ASSIGNMENT
Beginning with the first line of the data below, set down each line exactly through the line that contains "(hw : s.host.cmdWord = some w)".

PROVIDED RECORDS
-------

-- ==== Sys2Proof/Laws/Step.lean ====
section
/-! SUPPORT. What one step of the machine can do, said once: its effect on the engine by the kind of
move, and that it always answers a next state. -/

namespace Sys2Proof.Machine

/-- A command through the port always answers a next state. -/
theorem exec_next (i : Instr) (s : State) :
    exec i s = .next (if s.engine.mode = .busy then s
      else { s with engine := effect i s.engine }) := by
  rw [exec_eq_effect, whenReady]
  split <;> rfl

theorem takeWord_ready {s : State} (w : CmdWord) (h : s.engine.mode ≠ .busy) :
    takeWord w s =
      .next { s.withCmdWord none with engine := wordEffect w s.engine } := by
  unfold takeWord wordEffect
  cases hd : decode w with
  | command i => simp [exec_next, h]
  | illegal why => simp

theorem engineTurn_busy {s : State} (h : s.engine.mode = .busy) :
    engineTurn s = .next { s with engine := s.engine.step } := by
  simp [engineTurn, h]

theorem engineTurn_take {s : State} {w : CmdWord} (h : s.engine.mode ≠ .busy)
    (hw : s.host.cmdWord = some w) :
    engineTurn s = .next { s.withCmdWord none with engine := wordEffect w s.engine } := by
  simp [engineTurn, h, hw, takeWord_ready w h]

theorem engineTurn_idle {s : State} (h : s.engine.mode ≠ .busy) (hw : s.host.cmdWord = none) :
    engineTurn s = .next s := by
  simp [engineTurn, h, hw]

theorem issueWord_ready {s : State} (w : CmdWord) (h : s.engine.mode ≠ .busy) :
    issueWord w s = .next { s.withCmdWord none with engine := wordEffect w s.engine } := by
  simp [issueWord, h, takeWord_ready w h]

theorem issueWord_busy {s : State} (w : CmdWord) (h : s.engine.mode = .busy) :
    issueWord w s = .next (s.withCmdWord (some w)) := by
  simp [issueWord, h]

section Move

variable {s : State} {rest : List Action} {w : CmdWord}

theorem step_nil (h : s.host.agenda = []) : step s = engineTurn s := by
  simp [step, move, h]

theorem step_engine (h : s.host.agenda = .engine :: rest) :
    step s = engineTurn (s.withAgenda rest) := by
  simp [step, move, h]

theorem step_reset (h : s.host.agenda = .reset :: rest) :
    step s = .next (resetEngine (s.withAgenda rest)) := by
  simp [step, move, h]

theorem step_read {idx : BitVec 8} (h : s.host.agenda = .read idx :: rest) :
    step s = .next (readReg idx (s.withAgenda rest)) := by
  simp [step, move, h]

theorem step_issue_free (h : s.host.agenda = .issue w :: rest) (hw : s.host.cmdWord = none) :
    step s = issueWord w (s.withAgenda rest) := by
  simp [step, move, h, hw]

theorem step_issue_held {v : CmdWord} (h : s.host.agenda = .issue w :: rest)
    (hw : s.host.cmdWord = some v) : step s = engineTurn s := by
  simp [step, move, h, hw]

theorem step_sync_free (h : s.host.agenda = .sync :: rest) (hw : s.host.cmdWord = none) :
    step s = .next (s.withAgenda rest) := by
  simp [step, move, h, hw]

theorem step_sync_held {v : CmdWord} (h : s.host.agenda = .sync :: rest)
    (hw : s.host.cmdWord = some v) : step s = engineTurn s := by
  simp [step, move, h, hw]

theorem step_wait_busy (h : s.host.agenda = .wait :: rest) (hb : s.engine.mode = .busy) :
    step s = .next (readReg 0x00 (s.withAgenda (.engine :: .wait :: rest))) := by
  simp [step, move, h, hb]

theorem step_wait_ready (h : s.host.agenda = .wait :: rest) (hb : s.engine.mode ≠ .busy) :
    step s = .next (readReg 0x00 (s.withAgenda rest)) := by
  simp [step, move, h, hb]

end Move

/-- The effect of the turn of the engine's side on the engine. -/
theorem engineTurn_engine (s : State) :
    ∃ t, engineTurn s = .next t ∧
      ((s.engine.mode = .busy ∧ t.engine = s.engine.step) ∨
        (s.engine.mode ≠ .busy ∧ ∃ w, s.host.cmdWord = some w ∧
          t.engine = wordEffect w s.engine) ∨
        (s.engine.mode ≠ .busy ∧ s.host.cmdWord = none ∧ t.engine = s.engine)) := by
  by_cases hb : s.engine.mode = .busy
  · exact ⟨_, engineTurn_busy hb, .inl ⟨hb, rfl⟩⟩
  · cases hw : s.host.cmdWord with
    | some w => exact ⟨_, engineTurn_take hb hw, .inr (.inl ⟨hb, w, rfl, rfl⟩)⟩
    | none => exact ⟨_, engineTurn_idle hb hw, .inr (.inr ⟨hb, rfl, rfl⟩)⟩

/-- What one step does to the engine: one of a reset, an engine step, a word taken, or nothing; and
which of them is said by `resets`, `engineSteps` and `takes`. -/
theorem step_engine_cases (s : State) :
    ∃ t, step s = .next t ∧
      ((s.resets = true ∧ t.engine = Engine.reset) ∨
        (s.resets = false ∧ s.engineSteps = true ∧ s.engine.mode = .busy ∧
          t.engine = s.engine.step) ∨
        (s.resets = false ∧ s.engineSteps = false ∧ s.engine.mode ≠ .busy ∧
          ∃ w, s.takes = some w ∧ t.engine = wordEffect w s.engine) ∨
        (s.resets = false ∧ s.engineSteps = false ∧ s.takes = none ∧ t.engine = s.engine)) := by
  have hr : ∀ a rest, s.host.agenda = a :: rest → a ≠ .reset → s.resets = false := by
    intro a rest h ha
    simp [State.resets, h, ha]
  match h : s.host.agenda with
  | [] =>
    obtain ⟨t, ht, hc⟩ := engineTurn_engine s
    refine ⟨t, (step_nil h).trans ht, .inr ?_⟩
    have hn : s.resets = false := by simp [State.resets, h]
    rcases hc with ⟨hb, he⟩ | ⟨hb, w, hw, he⟩ | ⟨hb, hw, he⟩
    · exact .inl ⟨hn, by simp [State.engineSteps, h, hb], hb, he⟩
    · exact .inr (.inl ⟨hn, by simp [State.engineSteps, hb], hb, w,
        by simp [State.takes, h, hb, hw], he⟩)
    · exact .inr (.inr ⟨hn, by simp [State.engineSteps, hb],
        by simp [State.takes, h, hb, hw], he⟩)
  | .engine :: rest =>
    obtain ⟨t, ht, hc⟩ := engineTurn_engine (s.withAgenda rest)
    refine ⟨t, (step_engine h).trans ht, .inr ?_⟩
    have hn := hr _ _ h (by decide)
    rcases hc with ⟨hb, he⟩ | ⟨hb, w, hw, he⟩ | ⟨hb, hw, he⟩ <;> simp at hb he
    · exact .inl ⟨hn, by simp [State.engineSteps, h, hb], hb, he⟩
    · simp at hw
      exact .inr (.inl ⟨hn, by simp [State.engineSteps, hb], hb, w,
        by simp [State.takes, h, hb, hw], he⟩)
    · simp at hw
      exact .inr (.inr ⟨hn, by simp [State.engineSteps, hb],
        by simp [State.takes, h, hb, hw], he⟩)
  | .reset :: rest =>
    exact ⟨_, step_reset h, .inl ⟨by simp [State.resets, h], rfl⟩⟩
  | .read idx :: rest =>
    exact ⟨_, step_read h, .inr (.inr (.inr ⟨hr _ _ h (by simp), by simp [State.engineSteps, h],
      by simp [State.takes, h], rfl⟩))⟩
  | .wait :: rest =>
    have hn := hr _ _ h (by decide)
    by_cases hb : s.engine.mode = .busy
    · exact ⟨_, step_wait_busy h hb, .inr (.inr (.inr ⟨hn, by simp [State.engineSteps, h],
        by simp [State.takes, h], rfl⟩))⟩
    · exact ⟨_, step_wait_ready h hb, .inr (.inr (.inr ⟨hn, by simp [State.engineSteps, h],
        by simp [State.takes, h], rfl⟩))⟩
  | .sync :: rest =>
    have hn := hr _ _ h (by decide)
    cases hw : s.host.cmdWord with
    | none =>
      exact ⟨_, step_sync_free h hw, .inr (.inr (.inr ⟨hn, by simp [State.engineSteps, h, hw],
        by simp [State.takes, h, hw], rfl⟩))⟩
    | some v =>
      obtain ⟨t, ht, hc⟩ := engineTurn_engine s
      refine ⟨t, (step_sync_held h hw).trans ht, .inr ?_⟩
      rcases hc with ⟨hb, he⟩ | ⟨hb, w, hw', he⟩ | ⟨hb, hw', he⟩
      · exact .inl ⟨hn, by simp [State.engineSteps, h, hb, hw], hb, he⟩
      · exact .inr (.inl ⟨hn, by simp [State.engineSteps, hb], hb, w,
          by simp [State.takes, h, hb, hw'], he⟩)
      · simp [hw] at hw'
  | .issue v :: rest =>
    have hn := hr _ _ h (by simp)
    cases hw : s.host.cmdWord with
    | none =>
      by_cases hb : s.engine.mode = .busy
      · exact ⟨_, (step_issue_free h hw).trans (issueWord_busy v hb),
          .inr (.inr (.inr ⟨hn, by simp [State.engineSteps, h, hw],
            by simp [State.takes, hb], rfl⟩))⟩
      · exact ⟨_, (step_issue_free h hw).trans (issueWord_ready v hb),
          .inr (.inr (.inl ⟨hn, by simp [State.engineSteps, hb], hb, v,
            by simp [State.takes, h, hb, hw], rfl⟩))⟩
    | some u =>
      obtain ⟨t, ht, hc⟩ := engineTurn_engine s
      refine ⟨t, (step_issue_held h hw).trans ht, .inr ?_⟩
      rcases hc with ⟨hb, he⟩ | ⟨hb, w, hw', he⟩ | ⟨hb, hw', he⟩
      · exact .inl ⟨hn, by simp [State.engineSteps, h, hb, hw], hb, he⟩
      · exact .inr (.inl ⟨hn, by simp [State.engineSteps, hb], hb, w,
          by simp [State.takes, h, hb, hw'], he⟩)
      · simp [hw] at hw'

/-- The inversion of a step: what it did to the engine. -/
theorem step_cases {s t : State} (h : step s = .next t) :
    (s.resets = true ∧ t.engine = Engine.reset) ∨
      (s.resets = false ∧ s.engineSteps = true ∧ s.engine.mode = .busy ∧
        t.engine = s.engine.step) ∨
      (s.resets = false ∧ s.engineSteps = false ∧ s.engine.mode ≠ .busy ∧
        ∃ w, s.takes = some w ∧ t.engine = wordEffect w s.engine) ∨
      (s.resets = false ∧ s.engineSteps = false ∧ s.takes = none ∧ t.engine = s.engine) := by
  obtain ⟨t', ht, hc⟩ := step_engine_cases s
  cases Host.Outcome.next.inj (ht.symm.trans h)
  exact hc

/-- A step that resets takes no word. -/
theorem takes_of_resets {s : State} (h : s.resets = true) : s.takes = none := by
  unfold State.resets at h
  unfold State.takes
  split
  · rfl
  · split <;> simp_all

end Sys2Proof.Machine
end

-------

REPLY
-- ==== Sys2Proof/Laws/Step.lean ====
section
/-! SUPPORT. What one step of the machine can do, said once: its effect on the engine by the kind of
move, and that it always answers a next state. -/

namespace Sys2Proof.Machine

/-- A command through the port always answers a next state. -/
theorem exec_next (i : Instr) (s : State) :
    exec i s = .next (if s.engine.mode = .busy then s
      else { s with engine := effect i s.engine }) := by
  rw [exec_eq_effect, whenReady]
  split <;> rfl

theorem takeWord_ready {s : State} (w : CmdWord) (h : s.engine.mode ≠ .busy) :
    takeWord w s =
      .next { s.withCmdWord none with engine := wordEffect w s.engine } := by
  unfold takeWord wordEffect
  cases hd : decode w with
  | command i => simp [exec_next, h]
  | illegal why => simp

theorem engineTurn_busy {s : State} (h : s.engine.mode = .busy) :
    engineTurn s = .next { s with engine := s.engine.step } := by
  simp [engineTurn, h]

theorem engineTurn_take {s : State} {w : CmdWord} (h : s.engine.mode ≠ .busy)
    (hw : s.host.cmdWord = some w) :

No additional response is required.